At 10:42 04/01/24 -0800, Tim Bray wrote:

>C071:
>Not satisfied; see
>http://www.gbiv.com/protocols/uri/rev-2002/draft-fielding-uri-rfc2396bis-03. 
>html#comparison-string
>
>The point is that the phrase 'bit-for-bit' is misleading.  It's
>code-point-by-code-point; how these are encoded into bits is a red
>herring.

I think we are not too far apart. How codepoints are encoded into
bits is not a red herring, but an important issue. The citation
that you give above gives some examples.

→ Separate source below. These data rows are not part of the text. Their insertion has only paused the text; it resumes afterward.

/-- LC_RUN conserves the budget (R207, R211, R214): it completes; a channel is granted what its pending
bytes fall by, never more than it had; the grants and the remainder sum to the budget; at the end fewer
than 8 bytes remain or nothing is pending; every elapsed time is 0, no configuration changes, no other
record changes; and `DESC` holds one entry for each channel granted bytes. -/
def Obligations.LcRunConservesTheBudget : Prop :=
  ∀ (dev : Nat) (s : State), 1 ≤ dev → dev ≤ s.params.numDevices →
    let budget := (s.reg 0).toNat
    ∃ (t : State) (rem : Nat) (out : List Desc),
      exec (.lcRun dev) s = .next t ∧ Accepted s t ∧ RegsKept s t [8, 9, 10]
      ∧ rem ≤ budget ∧ t.reg 8 = word out.length ∧ t.reg 9 = word rem ∧ t.reg 10 = word (budget - rem)
      ∧ (∀ c, 1 ≤ c → c ≤ 32 → (s.chan dev c).valid = true →
          (t.chan dev c).pending.toNat ≤ (s.chan dev c).pending.toNat ∧ (t.chan dev c).elapsed = 0
          ∧ (t.chan dev c).valid = true ∧ (t.chan dev c).lcg = (s.chan dev c).lcg
          ∧ (t.chan dev c).prio = (s.chan dev c).prio ∧ (t.chan dev c).pbr = (s.chan dev c).pbr
          ∧ (t.chan dev c).bsd = (s.chan dev c).bsd)
      ∧ (∀ d c, c < 64 → ¬ (d = dev ∧ 1 ≤ c ∧ c ≤ 32 ∧ (s.chan dev c).valid = true) → t.chan d c = s.chan d c)
      ∧ ((List.range' 1 32).map (fun c => (s.chan dev c).pending.toNat - (t.chan dev c).pending.toNat)).sum + rem
          = budget
      ∧ (s.LcOk → rem < 8 ∨ ∀ c, 1 ≤ c → c ≤ 32 → (s.chan dev c).valid = true → (t.chan dev c).pending = 0)
      ∧ out.Perm (((List.range' 1 32).filter
            (fun c => decide ((t.chan dev c).pending.toNat < (s.chan dev c).pending.toNat))).map
            (fun c => ⟨word c, word ((s.chan dev c).pending.toNat - (t.chan dev c).pending.toNat), 0⟩))
      ∧ DescHolds s t out ∧ t.g = s.g ∧ t.buf = s.buf ∧ t.hq = s.hq

/-- LC_RUN (R207) makes the run of R212 on the registered channels of the device in the order of service:
every channel, active or not, has its bucket filled (R208); Round 1 takes place exactly where at least two
channels are active (R209); Round 2 follows with the budget then left (R210); every elapsed time is 0, the
list names the channels granted bytes in the order of service (R211), and the records are written back. A
device out of range refuses it. -/
def Obligations.LcRunAppliesTheRun : Prop :=
  ∀ (dev : Nat) (s : State),
    let budget := (s.reg 0).toNat
    (1 ≤ dev → dev ≤ s.params.numDevices →
      ∃ (t : State) (cs : List LcpChan) (rem : Nat),
        RunWalk budget (serviceOrder (registered s dev)) cs rem
        ∧ exec (.lcRun dev) s = .next t ∧ Accepted s t ∧ RegsKept s t [8, 9, 10]
        ∧ t.reg 8 = word (cs.filter (fun c => decide (0 < c.alloc))).length
        ∧ t.reg 9 = word rem ∧ t.reg 10 = word (budget - rem)
        ∧ DescHolds s t ((cs.filter (fun c => decide (0 < c.alloc))).map (fun c => ⟨word c.id, word c.alloc, 0⟩))
        ∧ (∀ c ∈ cs, c.elapsed = 0 ∧ t.chan dev c.id
            = { s.chan dev c.id with pending := word c.pending, bj := word c.bj, elapsed := word c.elapsed }))
    ∧ (dev = 0 ∨ s.params.numDevices < dev → Refuses (.lcRun dev) s 8)

/-- The order of service (R206): priority first, the smaller number first, and ascending channelId inside
a priority; its channels are the registered records of the device, with their numbers and nothing
granted yet. -/
def Obligations.ServiceOrderIsByPriority : Prop :=
  ∀ (dev : Nat) (s : State),
    (serviceOrder (registered s dev)).Pairwise ServedBefore
    ∧ (∀ c : LcpChan, c ∈ serviceOrder (registered s dev) ↔
        1 ≤ c.id ∧ c.id ≤ 32 ∧ (s.chan dev c.id).valid = true ∧ c.prio = (s.chan dev c.id).prio.toNat
        ∧ (c.unlimited = true ↔ (s.chan dev c.id).pbr = 0xFFFFFFFF) ∧ c.pbr = (s.chan dev c.id).pbr.toNat
        ∧ c.bsd = (s.chan dev c.id).bsd.toNat ∧ c.elapsed = (s.chan dev c.id).elapsed.toNat
        ∧ c.pending = (s.chan dev c.id).pending.toNat ∧ c.bj = (s.chan dev c.id).bj.toNat ∧ c.alloc = 0)

/-- The bucket update alone (R208), seen in LC_RUN with a budget below 8 bytes, which grants nothing
(R207): an unlimited channel's level becomes the smaller of pending and budget, a finite one grows by
rate times time over 1000, rounded down and saturated; pending bytes stay, elapsed times are reset. -/
def Obligations.SmallBudgetOnlyFillsBuckets : Prop :=
  ∀ (dev : Nat) (s : State), 1 ≤ dev → dev ≤ s.params.numDevices → (s.reg 0).toNat < 8 →
    ∃ t, exec (.lcRun dev) s = .next t ∧ Accepted s t ∧ t.reg 8 = 0 ∧ t.reg 9 = s.reg 0 ∧ t.reg 10 = 0
      ∧ t.desc = s.desc
      ∧ (∀ c, 1 ≤ c → c ≤ 32 → (s.chan dev c).valid = true →
          (t.chan dev c).pending = (s.chan dev c).pending ∧ (t.chan dev c).elapsed = 0
          ∧ (t.chan dev c).bj.toNat =
              if (s.chan dev c).pbr = 0xFFFFFFFF then min (s.chan dev c).pending.toNat (s.reg 0).toNat
              else min ((s.chan dev c).bj.toNat + (s.chan dev c).pbr.toNat
                * min (s.chan dev c).elapsed.toNat (s.chan dev c).bsd.toNat / 1000) (2 ^ 32 - 1))

/-- Round 1 (R209): with `rem` bytes left before it, a channel uses the smallest of its bucket, `rem` and
its pending bytes, and nothing once `rem` is below 8; its bucket falls by what it used, unless its rate is
unlimited. -/
def Obligations.Round1GivesBucketShares : Prop :=
  ∀ (budget : Nat) (cs : List LcpChan), ∃ us : List Nat, us.length = cs.length
    ∧ (∀ j c, cs[j]? = some c → us.getD j 0 =
        if budget - (us.take j).sum < 8 then 0 else min (min c.bj (budget - (us.take j).sum)) c.pending)
    ∧ us.sum ≤ budget
    ∧ round1 budget cs =
        (List.zipWith (fun c u => { c with alloc := c.alloc + u
                                           pending := c.pending - u
                                           bj := if c.unlimited then c.bj else c.bj - u }) cs us,
         budget - us.sum)

/-- Round 2 is the walk of R210 over the priorities 1..16, and the walk has one outcome: its iterations
end by themselves (R215). -/
def Obligations.Round2IsTheWalk : Prop :=
  ∀ (rem : Nat) (cs cs' : List LcpChan) (rem' : Nat),
    Round2Walk 1 rem cs cs' rem' ↔ round2 priorities rem cs = (cs', rem')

For people to understand
that it's important that they compare characters, it's important
to talk about bits and bytes in one way or another.

Maybe one solution we could try is to split this into two parts:
- How to do string matching by comparing codepoints.
- How to compare codepoints by comparing bits.
The later would be marked as 'just one way to do it'.

What do you think?

>C072: Semi-satisfied.  Does the charmod contain a discussion of the
>subtle-but-nonzero differences between 10646 and Unicode?   I note that
>this is touched on in the response to C128, and the point that the
>Unicode spec is well-written, useful, available on-line or in an
>excellent book is also worth making.  Clearly this meta-reference stuff
>is material to charmod's readers.

We discussed this on the TAG. I think you agreed that you would
look at this again, and give us some concrete suggestions of
what we are missing. We would need this in no less than a few
days if we want to include it into our next publication.

Regards,    Martin.

>C073: Satisfied
>C074: Pending not-yet-made edit, but it sounds like we're probably OK
>C079: Really a special case of C074, but satisfied.
>
>I think that C071 and 072 might be worth a couple of minutes of the
>TAG's time. -Tim
>

Received on Friday, 6 February 2004 18:02:38 UTC